FILE YOUR IT RETURN
AS THE Income tax return season is approaching fast, it is the time when the tax payer should become diligent and get the necessary documents ready for filing the income tax return. The deadline to file the income tax return for the financial year 2017-18 is 31 July. The cut-off date becomes more critical this year onwards as filing of the income-tax return beyond this date would attract mandatory levy of penalty, which can go upto Rs 10,000. Timely filing of the income tax return further facilitates the scope for revising the return in case any error gets encountered later. Many times salaried taxpayer ends up paying more taxes by way of excess deduction of TDS. Filing the income-tax return beyond the due date would result in loss of interest of income tax refund in such cases.
Introduction of additional penalty for delay in filing the return is a result of the government becoming more stringent towards income-tax compliance to regularise the system of direct taxation in India. Its vigilance towards the tax evader has increased the disclosure requirement for the salaried taxpayer this year by widening the scope of Income Tax Return (ITR) forms.
India earns major portion of its taxes from its salaried class population. In Budget 2017, finance minister reported that out of the 76 lakh individual assessees who declared income above Rs. 5 lakh for the year 201516, 56 lakh were salaried class. In spite of sincerity of the salaried class towards its income-tax compliances, the government is acting proactively to identify the salaried tax evaders who strive to save taxes on their salary income by illegal means.
Unevenness in the taxation system which burdened the salaried class lured such tax payers to adopt the various unlawful measures to avoid payment of taxes. Many taxpayers resorted to furnishing false claim like HRA, medical expenses, 80C deductions, not reporting interest income and income from different employers etc. These malpractices made the government more vigilant and resultantly increased the disclosure requirement to ensure the adherence of law while filing the income tax return.
The government going digital desires to capitulate the maximum data through its electronic ITR forms to keep a close eye on the salaried tax evaders. Tax payers would now be required to provide the breakup of salary such as taxable allowances, value of perquisites, deduction for professional tax etc., and details of income from house property such as gross rent received, tax paid on property, interest payable etc. With this wide range data in hand, the incometax department will have more clarity regarding the computation of tax liability.
In contrast to last year’s ITR form, the tax payer would be required to furnish the PAN of the tenant while claiming the HRA exemption. This requirement was optional till last year. Despite the fact that salaried taxpayers are one of the major contributor in the government’s kitty, the government is making an attempt to not spare the exceptional tax payers in the said class.

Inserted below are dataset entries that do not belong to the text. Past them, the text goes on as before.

/-- R116, R87, R89: MUL and MULU send the exact product of 128 bits on its way to PH:PL; the divides and remainders write rd with the
truncated quotient or the remainder, and a divisor of 0 raises divide by zero (0x0C) and writes nothing. R87: a product lands in PL and
PH in time for the third instruction after the multiply; the first two read what stood there. -/
def Obligations.MulDivRows : Prop :=
  (∀ (s s1 : State) (t : ThreadId) (w : W32) (th : Thread) (d : Dec), issued s t w = some (th, d, s1) →
     let k := s.tkey t
     let a := th.reg d.ra
     let b := th.reg d.rb
     (d.row = .mul → exec (.mul t w) s = .next (complete s1 k th th (some (BitVec.ofInt 128 (a.toInt * b.toInt))) none)) ∧
     (d.row = .mulu → exec (.mulu t w) s = .next (complete s1 k th th (some (BitVec.ofNat 128 (a.toNat * b.toNat))) none)) ∧
     (d.row = .div → b ≠ 0 → ∃ q, exec (.div t w) s = .next (complete s1 k th (th.setReg d.rd q) none none) ∧
       q.toInt = (a.toInt.tdiv b.toInt).bmod (2 ^ 64)) ∧
     (d.row = .divu → b ≠ 0 → ∃ q, exec (.divu t w) s = .next (complete s1 k th (th.setReg d.rd q) none none) ∧
       q.toNat = a.toNat / b.toNat) ∧
     (d.row = .rem → b ≠ 0 → ∃ r, exec (.rem t w) s = .next (complete s1 k th (th.setReg d.rd r) none none) ∧
       r.toInt = a.toInt - a.toInt.tdiv b.toInt * b.toInt) ∧
     (d.row = .remu → b ≠ 0 → ∃ r, exec (.remu t w) s = .next (complete s1 k th (th.setReg d.rd r) none none) ∧
       r.toNat = a.toNat - a.toNat / b.toNat * b.toNat) ∧
     (d.row = .div → b = 0 → exec (.div t w) s = .next (takeExc s1 t k th ⟨0x0C, th.pc, 0⟩)) ∧
     (d.row = .divu → b = 0 → exec (.divu t w) s = .next (takeExc s1 t k th ⟨0x0C, th.pc, 0⟩)) ∧
     (d.row = .rem → b = 0 → exec (.rem t w) s = .next (takeExc s1 t k th ⟨0x0C, th.pc, 0⟩)) ∧
     (d.row = .remu → b = 0 → exec (.remu t w) s = .next (takeExc s1 t k th ⟨0x0C, th.pc, 0⟩))) ∧
  (∀ (w : W32) (d : Dec), bf w 22 6 = 0x0C → decodeOp w = .ok d →
     d.rd = bf w 17 5 ∧ d.ra = bf w 12 5 ∧ d.rb = bf w 7 5 ∧ (bf w 0 7 ≤ 0x01 → bf w 17 5 = 0) ∧
     (bf w 0 7, d.row) ∈ [(0x00, CoreRow.mul), (0x01, .mulu), (0x08, .div), (0x09, .divu), (0x0A, .rem), (0x0B, .remu)]) ∧
  (∀ (th : Thread) (p : Product) (q1 q2 : Option Product),
     let t0 := th.shiftProducts (some p)
     let t1 := t0.shiftProducts q1
     let t2 := t1.shiftProducts q2
     (t0.pl = (th.shiftProducts none).pl ∧ t0.ph = (th.shiftProducts none).ph) ∧
     (t1.pl = ((th.shiftProducts none).shiftProducts q1).pl ∧ t1.ph = ((th.shiftProducts none).shiftProducts q1).ph) ∧
     t2.ph ++ t2.pl = p)

/-- R86, R87, R90, R91, R129: what completing an instruction does to its thread, and that it does nothing else: the pc goes to the
target, to LS at the end of a loop with passes left, or 4 on; LC and SR.LA follow the loop; a requested stop takes place. R130: what a
write of LC or SR left there holds from the next instruction on, at the end of a loop too. R82: an instruction that waits for no read of
the fabric stalls its thread and changes nothing else. -/
def Obligations.CompletionEffect : Prop :=
  (∀ (s : State) (k : Nat) (old th : Thread) (prod : Option Product) (tgt : Option W64),
    let t := complete s k old th prod tgt
    let n := t.thread k
    let cur := s.thread k
    let atEnd := old.la = true ∧ old.pc = old.le
    (n.g = th.g ∧ n.g30 = th.g30 ∧ n.p = th.p ∧ n.seg = th.seg ∧ n.vbr = th.vbr ∧ n.esp = th.esp ∧ n.krr = th.krr ∧
      n.ls = th.ls ∧ n.le = th.le ∧ n.cause = th.cause ∧ n.faddr = th.faddr ∧ n.finfo = th.finfo ∧ n.aauFlags = th.aauFlags) ∧
    (n.buf = cur.buf ∧ n.tlbis = cur.tlbis ∧ n.err = cur.err ∧ n.halted = cur.halted) ∧
    (n.far = prod ∧ n.near = th.far) ∧
    (∀ p, th.near = some p → n.ph ++ n.pl = p) ∧
    (th.near = none → n.pl = th.pl ∧ n.ph = th.ph) ∧
    (∀ a, tgt = some a → n.pc = a ∧ n.lc = th.lc ∧ n.sr = th.sr) ∧
    (tgt = none → ¬ atEnd → n.pc = old.pc + 4 ∧ n.lc = th.lc ∧ n.sr = th.sr) ∧
    (tgt = none → atEnd → 1 < old.lc.toNat → n.pc = old.ls ∧ n.lc = old.lc - 1 ∧ n.sr = th.sr) ∧
    (tgt = none → atEnd → old.lc = 1 → n.pc = old.pc + 4 ∧ n.lc = 0 ∧ n.la = false) ∧
    (n.st = if th.stopReq ∨ cur.stopReq ∨ cur.st = .stopped then .stopped else th.st) ∧ n.stopReq = false ∧
    (∀ j, j ≠ k → t.thread j = s.thread j) ∧ t.mem = s.mem ∧ t.regs = s.regs ∧ t.trios = s.trios ∧ t.fab = s.fab ∧
    t.sent = s.sent ∧ t.raised = s.raised ∧ t.pending = s.pending) ∧
  (∀ (s : State) (k : Nat) (old th : Thread) (lc la : Bool),
    let t := completeWrite s k old th lc la
    let n := t.thread k
    let atEnd := old.la = true ∧ old.pc = old.le
    (n.g = th.g ∧ n.g30 = th.g30 ∧ n.p = th.p ∧ n.seg = th.seg ∧ n.ls = th.ls ∧ n.le = th.le) ∧
    (n.pc = if atEnd ∧ 1 < old.lc.toNat then old.ls else old.pc + 4) ∧
    (lc = true → n.lc = th.lc) ∧ (la = true → n.sr = th.sr) ∧ (¬ atEnd → n.lc = th.lc ∧ n.sr = th.sr) ∧
    (lc = false → atEnd → 1 < old.lc.toNat → n.lc = old.lc - 1) ∧ (lc = false → atEnd → old.lc = 1 → n.lc = 0) ∧
    (la = false → atEnd → old.lc = 1 → n.la = false) ∧
    (∀ j, j ≠ k → t.thread j = s.thread j) ∧ t.mem = s.mem ∧ t.regs = s.regs ∧ t.trios = s.trios) ∧
  (∀ (c : Cx) (s : State) (w : Wait), Wait.reads w = [] → unasked c.th → unasked (s.thread c.k) →
    stall c s w = s.setThread c.k (stalledThread c s w))

/-- R85, R100, R109: the fetch before an instruction changes only the translation caches, the walk counter and the order in which the trio
holds its instruction lines: so the register rows above leave memory, every other thread, every trio but for that order and every page
register but WALK_CNT as they were. -/
def Obligations.RegisterRowsFrame : Prop :=
  ∀ (s s1 s' : State) (t : ThreadId) (w : W32) (th : Thread) (d : Dec) (i : Instr), issued s t w = some (th, d, s1) →
    (d.row = .alu ∧ i = .alu t w ∨ d.row = .addi ∧ i = .addi t w ∨ d.row = .andi ∧ i = .andi t w ∨ d.row = .ori ∧ i = .ori t w ∨
      d.row = .xori ∧ i = .xori t w ∨ d.row = .shi ∧ i = .shi t w ∨ d.row = .cmpi ∧ i = .cmpi t w ∨ d.row = .movw ∧ i = .movw t w ∨
      d.row = .mul ∧ i = .mul t w ∨ d.row = .mulu ∧ i = .mulu t w ∨ d.row = .cmpp ∧ i = .cmpp t w ∨ d.row = .cmppi ∧ i = .cmppi t w ∨
      d.row = .plogic ∧ i = .plogic t w ∨ d.row = .mfs ∧ i = .mfs t w ∨ d.row = .br ∧ i = .br t w ∨ d.row = .loopReg ∧ i = .loopReg t w ∨
      d.row = .loopi ∧ i = .loopi t w) →
    exec i s = .next s' →
    (∀ a, memRead s'.mem a = memRead s.mem a) ∧
    (∀ j, j ≠ s.tkey t → s'.thread j = s.thread j) ∧
    (∀ key, key ≠ B.walk + WALK.WALK_CNT.off → s'.rd key = s.rd key) ∧
    (∀ m, s'.trio m = { s.trio m with lines := (s'.trio m).lines }) ∧ s'.sent = s.sent ∧ s'.raised = s.raised ∧ s'.pending = s.pending ∧
    (∀ r, r ≠ d.rd → (s'.thread (s.tkey t)).reg r = th.reg r) ∧
    ((s'.thread (s.tkey t)).reg 0 = 0) ∧
    (d.row ≠ .alu → d.row ≠ .shi → d.row ≠ .cmpi → (s'.thread (s.tkey t)).flags = th.flags) ∧
    (d.row ≠ .cmpp → d.row ≠ .cmppi → d.row ≠ .plogic → (s'.thread (s.tkey t)).p = th.p) ∧
    (s'.thread (s.tkey t)).seg = th.seg ∧ (s'.thread (s.tkey t)).buf = th.buf ∧ (s'.thread (s.tkey t)).krr = th.krr ∧
    (s'.thread (s.tkey t)).vbr = th.vbr ∧ (s'.thread (s.tkey t)).esp = th.esp ∧ (s'.thread (s.tkey t)).cause = th.cause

The revenue department has already warned the salaried tax payer against furnishing the wrong or false claim in order to seek tax refund. It clearly mentioned that the defaulting tax payer would be liable to penalty and prosecution. Advisory was issued to inform the tax payer not to fall prey to false promises or illadvice by unscrupulous intermediaries and submit wrong claims in their ITRs, which would be treated as cases of tax evasion. The government has become cautious towards the salaried class tax evaders. To avoid the hassles, it becomes all the more important to timely file the income tax return to prevent any last minute rush.
Preparation would require discharge of tax liability, if any, and compilation of different documents to furnish the information in the income tax return. Basis the information contained in various documents like Form 26AS, Form 16, housing loan certificates, investment proofs and bank statements, one must proceed to calculate the tax and pay the liability. The government through Budget 2018 has provided relief to the salaried tax payer in the form of a standard deduction of Rs. 40,000 in lieu of transport and medical allowances. Income tax compliances hold utmost important for the government and no defaulting tax payer would be excused.